> **Exercise description**: The response must consist of the lines below from the one with "count) : spanBad" through the one with "ready (R144). -/", exactly as they appear and with both ends kept.

> **Input data**:

namespace Sys2Proof.Proofs

open Sys2Proof Sys2Proof.Machine

variable {s : State} {g : Group} {maj : Nat} {w : LaneW}

/-! ## Reads -/

theorem vgets_done (go : LaneGo 0xC0 w s g) (allowed : privBad s g (w.imm.toNat % 256) = false) :
    exec (.vgets w) s = .next (Claim.laneDone 0xC0 w s g fun x n l => writeTy w.ty l w.vd.toNat
      (if w.imm.toNat % 256 = 0 then n else ((specialValue s g x.p.exec (w.imm.toNat % 256)).getD 0).toNat)) := by
  show execVgets w s = _
  exact laneCvt_done go (if_neg (Bool.eq_false_iff.mp allowed)) fun _ _ => rfl

theorem vgets_refused (go : LaneGo 0xC0 w s g) (refused : privBad s g (w.imm.toNat % 256) = true) :
    exec (.vgets w) s = .next (laneTrap s s.cur g s.path1 Tc.privSpecial) := by
  show execVgets w s = _
  unfold execVgets
  exact laneExec_own_trap (c := { cause := Tc.privSpecial }) go (if_pos refused)

theorem vgett_done (go : LaneGo 0xC5 w s g) :
    exec (.vgett w) s = .next (Claim.laneDone 0xC5 w s g fun _ _ l => writeTy w.ty l w.vd.toNat (trapReg g.trap (w.imm.toNat % 256)).toNat) :=
  laneMap_done go fun _ _ => rfl

/-! ## Special moves -/

/-- A special move with a uniform source and no guard comes to its value's check (R116). -/
theorem moveChecks_uniform {value : LaneIn → Option LTrap} (uniform : w.i = true ∨ 192 ≤ w.va.toNat) (always : w.g = 7) (sense : w.n = false) :
    moveChecks value (laneIn maj w s g) = value (laneIn maj w s g) := by
  have named : notUniform (laneIn maj w s g) = false := by
    rcases uniform with h | h
    · exact (congrArg (!· && decide (w.va.toNat < 192)) h).trans rfl
    · exact Bool.and_eq_false_imp.mpr fun _ => decide_eq_false (not_lt.mpr h)
  rw [moveChecks, if_neg (Bool.eq_false_iff.mp named)]
  exact if_neg fun guard => guard.elim (· always) (Bool.eq_false_iff.mp sense)

theorem modPath_keeps {path1 : Bool} {change : Path → Path} : (modPath g path1 change).lanes = g.lanes ∧ (modPath g path1 change).s = g.s := by
  cases path1 <;> exact ⟨rfl, rfl⟩

/-- SETEXEC writes the path's EXEC, within its LaneSet (R116). -/
theorem setexec_done (go : LaneGo 0xC1 w s g) (uniform : w.i = true ∨ 192 ≤ w.va.toNat) (always : w.g = 7) (sense : w.n = false) :
    ∃ h, exec (.setexec w) s = .next (s.setGroup s.cur h) ∧ h.lanes = g.lanes ∧ h.s = g.s ∧
      (pathOf h s.path1).exec = (match w.opx.toNat with
        | 0 => uniformValue (laneIn 0xC1 w s g) | 1 => (pathOf g s.path1).exec &&& uniformValue (laneIn 0xC1 w s g)
        | 2 => (pathOf g s.path1).exec ||| uniformValue (laneIn 0xC1 w s g)
        | _ => (pathOf g s.path1).exec &&& ~~~(uniformValue (laneIn 0xC1 w s g))) &&& (pathOf g s.path1).laneSet := by
  refine ⟨_, laneGroup_done go (moveChecks_uniform uniform always sense) rfl, ?_, ?_, ?_⟩
  · exact (advance_keeps _).1.trans modPath_keeps.1
  · exact (advance_keeps _).2.1.trans modPath_keeps.2
  · exact (congrArg Path.exec (pathOf_advance _) :).trans (congrArg Path.exec pathOf_modPath :)

theorem setexec_vector_traps (go : LaneGo 0xC1 w s g) (register : w.i = false) (vector : w.va.toNat < 192) :
    exec (.setexec w) s = .next (laneTrap s s.cur g s.path1 Tc.uniformSource) := by
  have named : notUniform (laneIn 0xC1 w s g) = true := by simp [notUniform, laneIn, register, vector]
  exact laneExec_own_trap (c := { cause := Tc.uniformSource }) go (if_pos named)

/-- SETPART writes PART (R117). -/
theorem setpart_done (go : LaneGo 0xC2 w s g) (uniform : w.i = true ∨ 192 ≤ w.va.toNat) (always : w.g = 7) (sense : w.n = false)
    (defined : (uniformValue (laneIn 0xC2 w s g)).toNat % 8 < 5) :
    exec (.setpart w) s = .next (s.setGroup s.cur (advance (laneIn 0xC2 w s g) none
      { g with part := (uniformValue (laneIn 0xC2 w s g)).setWidth 3 })) := by
  show execSetpart w s = _
  exact laneGroup_done go ((moveChecks_uniform uniform always sense).trans (if_neg (not_le.mpr defined))) rfl

/-- SETCVM writes CVMODE (R117). -/
theorem setcvm_mode_done (go : LaneGo 0xC3 w s g) (uniform : w.i = true ∨ 192 ≤ w.va.toNat) (always : w.g = 7) (sense : w.n = false)
    (mode : w.opx = 0) (defined : cvmodeOk ((uniformValue (laneIn 0xC3 w s g)).toNat % 2 ^ 32) = true) :
    exec (.setcvm w) s = .next (s.setGroup s.cur (advance (laneIn 0xC3 w s g) none
      { g with cvmode := (uniformValue (laneIn 0xC3 w s g)).setWidth 32 })) := by
  show execSetcvm w s = _
  exact laneGroup_done go ((moveChecks_uniform uniform always sense).trans (if_neg (by rw [defined]; simp))) (if_pos mode)

/-- SETCVM of the seed writes CVSEED and clears the SR counters (R86, R117). -/
theorem setcvm_seed_done (go : LaneGo 0xC3 w s g) (uniform : w.i = true ∨ 192 ≤ w.va.toNat) (always : w.g = 7) (sense : w.n = false)
    (seed : w.opx ≠ 0) :
    exec (.setcvm w) s = .next (s.setGroup s.cur (advance (laneIn 0xC3 w s g) none
      (writeSeed g ((uniformValue (laneIn 0xC3 w s g)).setWidth 32)))) := by
  show execSetcvm w s = _
  exact laneGroup_done go ((moveChecks_uniform uniform always sense).trans (if_neg fun bad => seed bad.1)) (if_neg seed)

theorem sr_writeSeed {v : W32} {n : Nat} (inside : n < g.lanes.length) : (laneAt (writeSeed g v) n).sr = 0 := by
  simp [laneAt, writeSeed, List.getD_eq_getElem?_getD, inside]

/-- Settles O24: reads map the acting lanes; a special move past its checks changes the one register it names, and `advance` keeps all but
the path's place. -/
theorem laneSpecialMoves : Obligations.LaneSpecialMoves := by
  intro w s g
  refine ⟨vgets_done, vgets_refused, vgett_done, fun uniform always sense => ⟨fun go => ?exec, fun go defined => ?part,
    fun go mode defined => ?mode, fun go seed => ?seed⟩, setexec_vector_traps⟩
  case exec => exact setexec_done go uniform always sense
  case part =>
    refine ⟨_, setpart_done go uniform always sense defined, ?_⟩
    obtain ⟨lanes, regs, -, part, cvmode, -⟩ := advance_keeps (laneIn 0xC2 w s g) (set := none)
      (g := { g with part := (uniformValue (laneIn 0xC2 w s g)).setWidth 3 })
    exact ⟨part, lanes, cvmode, regs⟩
  case mode =>
    refine ⟨_, setcvm_mode_done go uniform always sense mode defined, ?_⟩
    obtain ⟨lanes, -, -, -, cvmode, cvseed, -⟩ := advance_keeps (laneIn 0xC3 w s g) (set := none)
      (g := { g with cvmode := (uniformValue (laneIn 0xC3 w s g)).setWidth 32 })
    exact ⟨cvmode, cvseed, lanes⟩
  case seed =>
    refine ⟨_, setcvm_seed_done go uniform always sense seed, ?_⟩
    obtain ⟨-, -, -, -, cvmode, cvseed, -⟩ := advance_keeps (laneIn 0xC3 w s g) (set := none)
      (g := writeSeed g ((uniformValue (laneIn 0xC3 w s g)).setWidth 32))
    exact ⟨cvseed, cvmode, fun n inside => by rw [laneAt_advance]; exact sr_writeSeed inside⟩

end Sys2Proof.Proofs
end

section
/-! SUPPORT. Matrix arrays and units: what an array reads as after one array, a span or a list of words of it has changed, what a unit
holds after it has been set, and when the checks of a matrix word pass (R119 to R121, R134 to R136, R144). -/

namespace Sys2Proof.Proofs

open Sys2Proof Sys2Proof.Machine

variable {s t : State} {g : Group} {q first count j k m n : Nat} {f : Cim → Cim} {u : MatUnit}

/-! ## Units (R121) -/

theorem lookup_tput {β : Type} {v : β} (l : List (Nat × β)) : (tput q v l).lookup q = some v := by
  induction l with
  | nil => simp [tput]
  | cons e r ih =>
    obtain ⟨a, x⟩ := e
    rw [tput]
    split
    · simp
    · split
      · simp
      · have ne : (q == a) = false := beq_false_of_ne (by omega)
        rw [List.lookup_cons, ne]
        exact ih

theorem lookup_tdel {β : Type} (l : List (Nat × β)) : (tdel q l).lookup q = none := by
  induction l with
  | nil => rfl
  | cons e r ih =>
    obtain ⟨a, x⟩ := e
    rw [tdel]
    split
    · exact ih
    · have ne : (q == a) = false := beq_false_of_ne (by omega)
      rw [List.lookup_cons, ne]
      exact ih

theorem lookup_map_snd {β γ : Type} {f : β → γ} (l : List (Nat × β)) : (l.map fun e => (e.1, f e.2)).lookup q = (l.lookup q).map f := by
  induction l with
  | nil => rfl
  | cons e r ih =>
    rw [List.map_cons, List.lookup_cons, List.lookup_cons, ih]
    cases q == e.1 <;> rfl

/-- A unit holds what it has been set to; one that is set idle with no waiter leaves the table. -/
@[simp] theorem unitOf_setUnit : unitOf (setUnit s q u) q = u := by
  unfold unitOf setUnit
  dsimp only
  split
  · next idle =>
    obtain ⟨run, fifo⟩ := u
    simp only [Bool.and_eq_true, Option.isNone_iff_eq_none, List.isEmpty_iff] at idle
    rw [lookup_tdel, Option.getD_none, idle.1, idle.2]
  · rw [lookup_tput, Option.getD_some]

@[simp] theorem unitOf_modGroup {i : Nat} {h : Group → Group} : unitOf (s.modGroup i h) q = unitOf s q := rfl
@[simp] theorem unitOf_modCim : unitOf (modCim s g m f) q = unitOf s q := rfl

/-- Changing a span of arrays changes the teams and nothing else. -/
theorem modSpan_teams : modSpan s g first count f = { s with teams := (modSpan s g first count f).teams } :=
  List.foldlRecOn (motive := fun t : State => t = { s with teams := t.teams }) _ _ rfl fun t same k _ => by
    rw [same]
    rfl

@[simp] theorem unitOf_modSpan : unitOf (modSpan s g first count f) q = unitOf s q := by
  rw [modSpan_teams]
  rfl

@[simp] theorem groupAt_modSpan {i : Nat} : groupAt (modSpan s g first count f) i = groupAt s i := by
  rw [modSpan_teams]
  rfl

/-! ## Arrays (R119, R120) -/

/-- Changing an array changes the group's share at its place; a group without arrays has none before and after. -/
theorem sharesOf_modCim : sharesOf (modCim s g m f) g = (sharesOf s g).modify m f := by
  unfold sharesOf modCim teamOf State.modTeam
  dsimp only
  rw [List.getD_eq_getElem?_getD, List.getD_eq_getElem?_getD, List.getD_eq_getElem?_getD, List.getD_eq_getElem?_getD,
    List.getElem?_modify_eq]
  cases s.teams[g.team]? with
  | none => cases g.quad % 4 <;> cases m <;> rfl
  | some x =>
    dsimp only [Option.map_some, Option.getD_some, Functor.map]
    rw [List.getElem?_modify_eq]
    cases x.cims[g.quad % 4]? with
    | none => cases m <;> rfl
    | some l => rfl

theorem cimAt_modCim_same (inside : m < (sharesOf s g).length) : cimAt (modCim s g m f) g m = f (cimAt s g m) := by
  unfold cimAt
  rw [sharesOf_modCim, List.getD_eq_getElem _ _ (by simpa using inside), List.getD_eq_getElem _ _ inside, List.getElem_modify_eq]

theorem cimAt_modCim_ne (ne : m ≠ k) : cimAt (modCim s g m f) g k = cimAt s g k := by
  simp [cimAt, sharesOf_modCim, List.getD_eq_getElem?_getD, ne]

theorem modSpan_succ : modSpan s g first (n + 1) f = modCim (modSpan s g first n f) g (first + n) f := by
  unfold modSpan
  rw [List.range_succ, List.foldl_append]
  rfl

@[simp] theorem length_sharesOf_modSpan : (sharesOf (modSpan s g first count f) g).length = (sharesOf s g).length := by
  induction count with
  | zero => rfl
  | succ n ih => rw [modSpan_succ, sharesOf_modCim, List.length_modify, ih]

/-- An array outside a changed span stands. -/
theorem cimAt_modSpan_out (out : k < first ∨ first + count ≤ k) : cimAt (modSpan s g first count f) g k = cimAt s g k := by
  induction count with
  | zero => rfl
  | succ n ih => rw [modSpan_succ, cimAt_modCim_ne (by omega), ih (by omega)]

/-- Each array of a changed span is changed once. -/
theorem cimAt_modSpan (inside : first + count ≤ (sharesOf s g).length) (low : first ≤ k) (high : k < first + count) :
    cimAt (modSpan s g first count f) g k = f (cimAt s g k) := by
  induction count with
  | zero => omega
  | succ n ih =>
    rw [modSpan_succ]
    by_cases last : first + n = k
    · subst last
      rw [cimAt_modCim_same (by rw [length_sharesOf_modSpan]; omega), cimAt_modSpan_out (.inr le_rfl)]
    · rw [cimAt_modCim_ne last, ih (by omega) (by omega)]

/-! ## Lists of writes into an array -/

section Writes

variable {α β : Type} {put : α → Nat → α} {read : α → β} {i : Nat} {v : β} {ls : List Nat} {a : α}

/-- What no write of a list changes stands behind the list. -/
theorem read_foldl_of_keeps (keeps : ∀ a, ∀ j ∈ ls, read (put a j) = read a) : read (ls.foldl put a) = read a :=
  List.foldlRecOn (motive := fun b => read b = read a) ls put rfl fun b same j listed => (keeps b j listed).trans same

/-- What one write of a list gives, and no other changes, stands behind the list. -/
theorem read_foldl_of_mem (listed : i ∈ ls) (same : ∀ a, read (put a i) = v) (other : ∀ a j, j ≠ i → read (put a j) = read a) :
    read (ls.foldl put a) = v := by
  induction ls generalizing a with
  | nil => cases listed
  | cons j ls ih =>
    rw [List.foldl_cons]
    by_cases later : i ∈ ls
    · exact ih later
    · obtain rfl : i = j := (List.mem_cons.mp listed).resolve_right later
      rw [read_foldl_of_keeps fun b j listed => other b j fun here => later (here ▸ listed), same]

end Writes

/-! ## Checks of a matrix word (R136, R144) -/

@[simp] theorem trapIf_false {c : Cause} : trapIf false c = none := rfl
@[simp] theorem trapIf_true {c : Cause} : trapIf true c = some { cause := c } := rfl

theorem trapIf_none {b : Bool} {c : Cause} (no : b = false) : trapIf b c = none := by rw [no, trapIf_false]

/-- A count of at least 1 and at most `m` is in range. -/
theorem countBad_false (low : 0 < n) (high : n ≤ m) : (n == 0 || decide (m < n)) = false :=
  Bool.or_eq_false_iff.mpr ⟨beq_false_of_ne (Nat.ne_of_gt low), decide_eq_false (not_lt.mpr high)⟩

theorem firstTrap_none {l : List (Option LTrap)} (pass : ∀ o ∈ l, o = none) : firstTrap l = none :=
  List.findSome?_eq_none_iff.mpr pass

theorem sharesOf_ne_nil (free : Claim.SpanFree s g first count) : (sharesOf s g).isEmpty = false := by
  have inside := free.inside
  have some_ := free.some_
  cases shares : sharesOf s g with
  | nil => rw [shares] at inside; simp only [List.length_nil] at inside; omega
  | cons => rfl

theorem spanBad_false {maj : Nat} {w : LaneW} (free : Claim.SpanFree s g first count) : spanBad (laneIn maj w s g) first count = false :=
  Bool.or_eq_false_iff.mpr ⟨beq_false_of_ne free.some_, decide_eq_false (not_lt.mpr free.inside)⟩

/-- The checks before those of the word's own operands pass where the span stands ready (R144). -/
theorem matChecks_none {maj : Nat} {w : LaneW} {snaps : List Nat} {part : Option LTrap} {rest : List (Option LTrap)}
    (free : Claim.SpanFree s g first count) (uniform : ∀ p ∈ snaps, notSnap (laneIn maj w s g) p = false) (column : part = none)
    (own : ∀ o ∈ rest, o = none) : firstTrap (matFirst (laneIn maj w s g) snaps part ++ rest) = none := by
  have shares : trapIf (sharesOf s g).isEmpty Tc.cimNone = none := trapIf_none (sharesOf_ne_nil free)
  have operands : trapIf (snaps.any (notSnap (laneIn maj w s g))) Tc.matrixUniform = none :=
    trapIf_none (List.any_eq_false.mpr fun p listed => Bool.eq_false_iff.mp (uniform p listed))
  have region : inRegionTrap (laneIn maj w s g) = none := if_neg (by simp [inRegion, laneIn, free.region])
  refine firstTrap_none fun o listed => ?_
  rw [List.mem_append] at listed
  rcases listed with common | own'
  · simp only [matFirst, List.mem_cons, List.not_mem_nil, or_false] at common
    rcases common with rfl | rfl | rfl | rfl
    exacts [shares, operands, column, region]
  · exact own o own'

> **Task answer**:
theorem spanBad_false {maj : Nat} {w : LaneW} (free : Claim.SpanFree s g first count) : spanBad (laneIn maj w s g) first count = false :=
  Bool.or_eq_false_iff.mpr ⟨beq_false_of_ne free.some_, decide_eq_false (not_lt.mpr free.inside)⟩

/-- The checks before those of the word's own operands pass where the span stands ready (R144). -/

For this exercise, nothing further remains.